# Adding a Valve



## Solidify (May 12, 2011)

My building has 3 floors. 2 tenants share the top level, 3rd tenant shares half of the basement floor and then my house (landlord) has the full second floor and wtv is left on the basement floor.

Therefore as u see in the video, the water from the city comes from the ground and passes through my part of the basement (where u can see the main) before it goes up and then divides to all 3 tenants.

I know that it is possible to give each tenant their own shut off valve by adding it wherever the line enters their home but would it be possjble to add a shut off for my house only (with this setup) to make it so that when required, i can turn off water to only my house (2nd level and half of basement) as opposed to using the main gate valve that turns off the entire building

My plumber told me that the only way to do this would be to break the ceiling where that main line rises into and find which line is mine that breaks off from the other 3 tenants' and thn stick a valve on that line.. But that would mean having my valve somewhere in the ceiling, depending how far the branch off is

Adding a Valve - YouTube


----------



## Basementgeek (Feb 7, 2005)

Explain again what "wtv" means/stand for.

BG


----------



## Solidify (May 12, 2011)

Wtv = whatever 

Google is your friend! 

Haha i kid, just alwas wanted to say that

Thanks for your help


----------



## Vegassparky (Nov 24, 2013)

Some narration in the video would help. Drawing it out would help people visualize it even better. You can cut in a valve wherever you need it. 

The broken bonding clamp with the wire attached needs to be repaired. That's an important part of your electrical system.


----------



## Gadsden (Mar 10, 2012)

Basementgeek said:


> Explain again what "wtv" means/stand for.
> 
> BG



I had no idea what it meant either. Having to google abbreviations make for tough reading.


----------



## Solidify (May 12, 2011)

> I had no idea what it meant either. Having to google abbreviations make for tough reading.

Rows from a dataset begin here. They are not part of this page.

-- ==== Sys2Proof/Laws/Arms.lean ====
section
/-! SUPPORT. `exec` on each instruction is its meaning: one lemma an arm, true by unfolding. -/

namespace Sys2Proof.Machine
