/-! `updLaunch`. -/

@[simp] theorem State.updLaunch_cur (s : State) (l : Nat) (f : Launch → Launch) : (s.updLaunch l f).cur = s.cur := rfl
@[simp] theorem State.updLaunch_ir (s : State) (l : Nat) (f : Launch → Launch) : (s.updLaunch l f).ir = s.ir := rfl
@[simp] theorem State.updLaunch_nonce (s : State) (l : Nat) (f : Launch → Launch) : (s.updLaunch l f).nonce = s.nonce := rfl
@[simp] theorem State.updLaunch_arg (s : State) (l : Nat) (f : Launch → Launch) : (s.updLaunch l f).arg = s.arg := rfl
@[simp] theorem State.updLaunch_agenda (s : State) (l : Nat) (f : Launch → Launch) : (s.updLaunch l f).agenda = s.agenda := rfl
@[simp] theorem State.updLaunch_nextId (s : State) (l : Nat) (f : Launch → Launch) : (s.updLaunch l f).nextId = s.nextId := rfl
@[simp] theorem State.updLaunch_clk (s : State) (l : Nat) (f : Launch → Launch) : (s.updLaunch l f).clk = s.clk := rfl
@[simp] theorem State.updLaunch_mem (s : State) (l : Nat) (f : Launch → Launch) : (s.updLaunch l f).mem = s.mem := rfl
@[simp] theorem State.updLaunch_regs (s : State) (l : Nat) (f : Launch → Launch) : (s.updLaunch l f).regs = s.regs := rfl
@[simp] theorem State.updLaunch_waves (s : State) (l : Nat) (f : Launch → Launch) : (s.updLaunch l f).waves = s.waves := rfl
@[simp] theorem State.updLaunch_climbers (s : State) (l : Nat) (f : Launch → Launch) : (s.updLaunch l f).climbers = s.climbers := rfl
@[simp] theorem State.updLaunch_cores (s : State) (l : Nat) (f : Launch → Launch) : (s.updLaunch l f).cores = s.cores := rfl
@[simp] theorem State.updLaunch_halls (s : State) (l : Nat) (f : Launch → Launch) : (s.updLaunch l f).halls = s.halls := rfl
@[simp] theorem State.updLaunch_groups (s : State) (l : Nat) (f : Launch → Launch) : (s.updLaunch l f).groups = s.groups := rfl
@[simp] theorem State.updLaunch_saved (s : State) (l : Nat) (f : Launch → Launch) : (s.updLaunch l f).saved = s.saved := rfl
@[simp] theorem State.updLaunch_accepted (s : State) (l : Nat) (f : Launch → Launch) : (s.updLaunch l f).accepted = s.accepted := rfl
@[simp] theorem State.updLaunch_placements (s : State) (l : Nat) (f : Launch → Launch) : (s.updLaunch l f).placements = s.placements := rfl
@[simp] theorem State.updLaunch_frames (s : State) (l : Nat) (f : Launch → Launch) : (s.updLaunch l f).frames = s.frames := rfl
@[simp] theorem State.updLaunch_cbars (s : State) (l : Nat) (f : Launch → Launch) : (s.updLaunch l f).cbars = s.cbars := rfl
@[simp] theorem State.updLaunch_lines (s : State) (l : Nat) (f : Launch → Launch) : (s.updLaunch l f).lines = s.lines := rfl
@[simp] theorem State.updLaunch_dirs (s : State) (l : Nat) (f : Launch → Launch) : (s.updLaunch l f).dirs = s.dirs := rfl
@[simp] theorem State.updLaunch_watches (s : State) (l : Nat) (f : Launch → Launch) : (s.updLaunch l f).watches = s.watches := rfl
@[simp] theorem State.updLaunch_shoots (s : State) (l : Nat) (f : Launch → Launch) : (s.updLaunch l f).shoots = s.shoots := rfl
@[simp] theorem State.updLaunch_pageOps (s : State) (l : Nat) (f : Launch → Launch) : (s.updLaunch l f).pageOps = s.pageOps := rfl
@[simp] theorem State.updLaunch_tweaks (s : State) (l : Nat) (f : Launch → Launch) : (s.updLaunch l f).tweaks = s.tweaks := rfl
@[simp] theorem State.updLaunch_sseqs (s : State) (l : Nat) (f : Launch → Launch) : (s.updLaunch l f).sseqs = s.sseqs := rfl
@[simp] theorem State.updLaunch_birsp (s : State) (l : Nat) (f : Launch → Launch) : (s.updLaunch l f).birsp = s.birsp := rfl
@[simp] theorem State.updLaunch_sectors (s : State) (l : Nat) (f : Launch → Launch) : (s.updLaunch l f).sectors = s.sectors := rfl
@[simp] theorem State.updLaunch_badLs (s : State) (l : Nat) (f : Launch → Launch) : (s.updLaunch l f).badLs = s.badLs := rfl
@[simp] theorem State.updLaunch_badHbm (s : State) (l : Nat) (f : Launch → Launch) : (s.updLaunch l f).badHbm = s.badHbm := rfl
@[simp] theorem State.updLaunch_badHall (s : State) (l : Nat) (f : Launch → Launch) : (s.updLaunch l f).badHall = s.badHall := rfl
@[simp] theorem State.updLaunch_badArray (s : State) (l : Nat) (f : Launch → Launch) : (s.updLaunch l f).badArray = s.badArray := rfl
@[simp] theorem State.updLaunch_corrected (s : State) (l : Nat) (f : Launch → Launch) : (s.updLaunch l f).corrected = s.corrected := rfl
@[simp] theorem State.updLaunch_scrub (s : State) (l : Nat) (f : Launch → Launch) : (s.updLaunch l f).scrub = s.scrub := rfl
@[simp] theorem State.updLaunch_roots (s : State) (l : Nat) (f : Launch → Launch) : (s.updLaunch l f).roots = s.roots := rfl
@[simp] theorem State.updLaunch_keys (s : State) (l : Nat) (f : Launch → Launch) : (s.updLaunch l f).keys = s.keys := rfl
@[simp] theorem State.updLaunch_keyLock (s : State) (l : Nat) (f : Launch → Launch) : (s.updLaunch l f).keyLock = s.keyLock := rfl
@[simp] theorem State.updLaunch_slots (s : State) (l : Nat) (f : Launch → Launch) : (s.updLaunch l f).slots = s.slots := rfl
@[simp] theorem State.updLaunch_regions (s : State) (l : Nat) (f : Launch → Launch) : (s.updLaunch l f).regions = s.regions := rfl
@[simp] theorem State.updLaunch_ports (s : State) (l : Nat) (f : Launch → Launch) : (s.updLaunch l f).ports = s.ports := rfl
@[simp] theorem State.updLaunch_flights (s : State) (l : Nat) (f : Launch → Launch) : (s.updLaunch l f).flights = s.flights := rfl
@[simp] theorem State.updLaunch_rings (s : State) (l : Nat) (f : Launch → Launch) : (s.updLaunch l f).rings = s.rings := rfl
@[simp] theorem State.updLaunch_ringTurn (s : State) (l : Nat) (f : Launch → Launch) : (s.updLaunch l f).ringTurn = s.ringTurn := rfl
@[simp] theorem State.updLaunch_graphs (s : State) (l : Nat) (f : Launch → Launch) : (s.updLaunch l f).graphs = s.graphs := rfl
@[simp] theorem State.updLaunch_tables (s : State) (l : Nat) (f : Launch → Launch) : (s.updLaunch l f).tables = s.tables := rfl
@[simp] theorem State.updLaunch_imageBase (s : State) (l : Nat) (f : Launch → Launch) : (s.updLaunch l f).imageBase = s.imageBase := rfl
@[simp] theorem State.updLaunch_imageBytes (s : State) (l : Nat) (f : Launch → Launch) : (s.updLaunch l f).imageBytes = s.imageBytes := rfl
@[simp] theorem State.updLaunch_pkg (s : State) (l : Nat) (f : Launch → Launch) : (s.updLaunch l f).pkg = s.pkg := rfl
@[simp] theorem State.updLaunch_torusX (s : State) (l : Nat) (f : Launch → Launch) : (s.updLaunch l f).torusX = s.torusX := rfl
@[simp] theorem State.updLaunch_torusY (s : State) (l : Nat) (f : Launch → Launch) : (s.updLaunch l f).torusY = s.torusY := rfl
@[simp] theorem State.updLaunch_mismatched (s : State) (l : Nat) (f : Launch → Launch) : (s.updLaunch l f).mismatched = s.mismatched := rfl
@[simp] theorem State.updLaunch_away (s : State) (l : Nat) (f : Launch → Launch) : (s.updLaunch l f).away = s.away := rfl
@[simp] theorem State.updLaunch_lag (s : State) (l : Nat) (f : Launch → Launch) : (s.updLaunch l f).lag = s.lag := rfl
@[simp] theorem State.updLaunch_exchanged (s : State) (l : Nat) (f : Launch → Launch) : (s.updLaunch l f).exchanged = s.exchanged := rfl
@[simp] theorem State.updLaunch_slewed (s : State) (l : Nat) (f : Launch → Launch) : (s.updLaunch l f).slewed = s.slewed := rfl
@[simp] theorem State.updLaunch_cap (s : State) (l : Nat) (f : Launch → Launch) : (s.updLaunch l f).cap = s.cap := rfl
@[simp] theorem State.updLaunch_islands (s : State) (l : Nat) (f : Launch → Launch) : (s.updLaunch l f).islands = s.islands := rfl
@[simp] theorem State.updLaunch_thermal (s : State) (l : Nat) (f : Launch → Launch) : (s.updLaunch l f).thermal = s.thermal := rfl
@[simp] theorem State.updLaunch_powerAt (s : State) (l : Nat) (f : Launch → Launch) : (s.updLaunch l f).powerAt = s.powerAt := rfl
@[simp] theorem State.updLaunch_fails (s : State) (l : Nat) (f : Launch → Launch) : (s.updLaunch l f).fails = s.fails := rfl
@[simp] theorem State.updLaunch_why (s : State) (l : Nat) (f : Launch → Launch) : (s.updLaunch l f).why = s.why := rfl
@[simp] theorem State.updLaunch_min (s : State) (l : Nat) (f : Launch → Launch) : (s.updLaunch l f).min = s.min := rfl
@[simp] theorem State.updLaunch_up (s : State) (l : Nat) (f : Launch → Launch) : (s.updLaunch l f).up = s.up := rfl
@[simp] theorem State.updLaunch_startedAt (s : State) (l : Nat) (f : Launch → Launch) : (s.updLaunch l f).startedAt = s.startedAt := rfl
@[simp] theorem State.updLaunch_firmware (s : State) (l : Nat) (f : Launch → Launch) : (s.updLaunch l f).firmware = s.firmware := rfl
@[simp] theorem State.updLaunch_staged (s : State) (l : Nat) (f : Launch → Launch) : (s.updLaunch l f).staged = s.staged := rfl
@[simp] theorem State.updLaunch_measured (s : State) (l : Nat) (f : Launch → Launch) : (s.updLaunch l f).measured = s.measured := rfl
@[simp] theorem State.updLaunch_supervisors (s : State) (l : Nat) (f : Launch → Launch) : (s.updLaunch l f).supervisors = s.supervisors := rfl
@[simp] theorem State.updLaunch_discarded (s : State) (l : Nat) (f : Launch → Launch) : (s.updLaunch l f).discarded = s.discarded := rfl
@[simp] theorem State.updLaunch_reports (s : State) (l : Nat) (f : Launch → Launch) : (s.updLaunch l f).reports = s.reports := rfl
@[simp] theorem State.updLaunch_reportsLost (s : State) (l : Nat) (f : Launch → Launch) : (s.updLaunch l f).reportsLost = s.reportsLost := rfl
@[simp] theorem State.updLaunch_msix (s : State) (l : Nat) (f : Launch → Launch) : (s.updLaunch l f).msix = s.msix := rfl
@[simp] theorem State.updLaunch_background (s : State) (l : Nat) (f : Launch → Launch) : (s.updLaunch l f).background = s.background := rfl
@[simp] theorem State.updLaunch_reply (s : State) (l : Nat) (f : Launch → Launch) : (s.updLaunch l f).reply = s.reply := rfl
@[simp] theorem State.updLaunch_spdm (s : State) (l : Nat) (f : Launch → Launch) : (s.updLaunch l f).spdm = s.spdm := rfl
@[simp] theorem State.updLaunch_jtag (s : State) (l : Nat) (f : Launch → Launch) : (s.updLaunch l f).jtag = s.jtag := rfl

Sorry about that, both of you. Didn't think it would be that troublesome. I have to decipher abbreviations from many of your posts all the time all the time, especially when it comes to construction terms. 



> The broken bonding clamp with the wire attached needs to be repaired. That's an important part of your electrical system.


when we had our new electrical panels installed last year, the electrician went to fix something on that ground piece that's attached to the piping. I'll be quick to bring it up to my electrician. Good eye!

I'll try this again:

Adding a Valve (Part 2) - YouTube​


----------



## Solidify (May 12, 2011)

I was re-installing my hoses for this spring today and when I went to turn on one of the shutoff valves for one of the hoses, it began leaking at the soldering point between the valve and the water line. Now, I know that this may only mean that the soldering needs to be corrected and that the valve may still work, but since this valve head/handle has been broken for quite a few years (I shut it off and on twice a year for winter and spring with pliers), I figured I would replace it anyways.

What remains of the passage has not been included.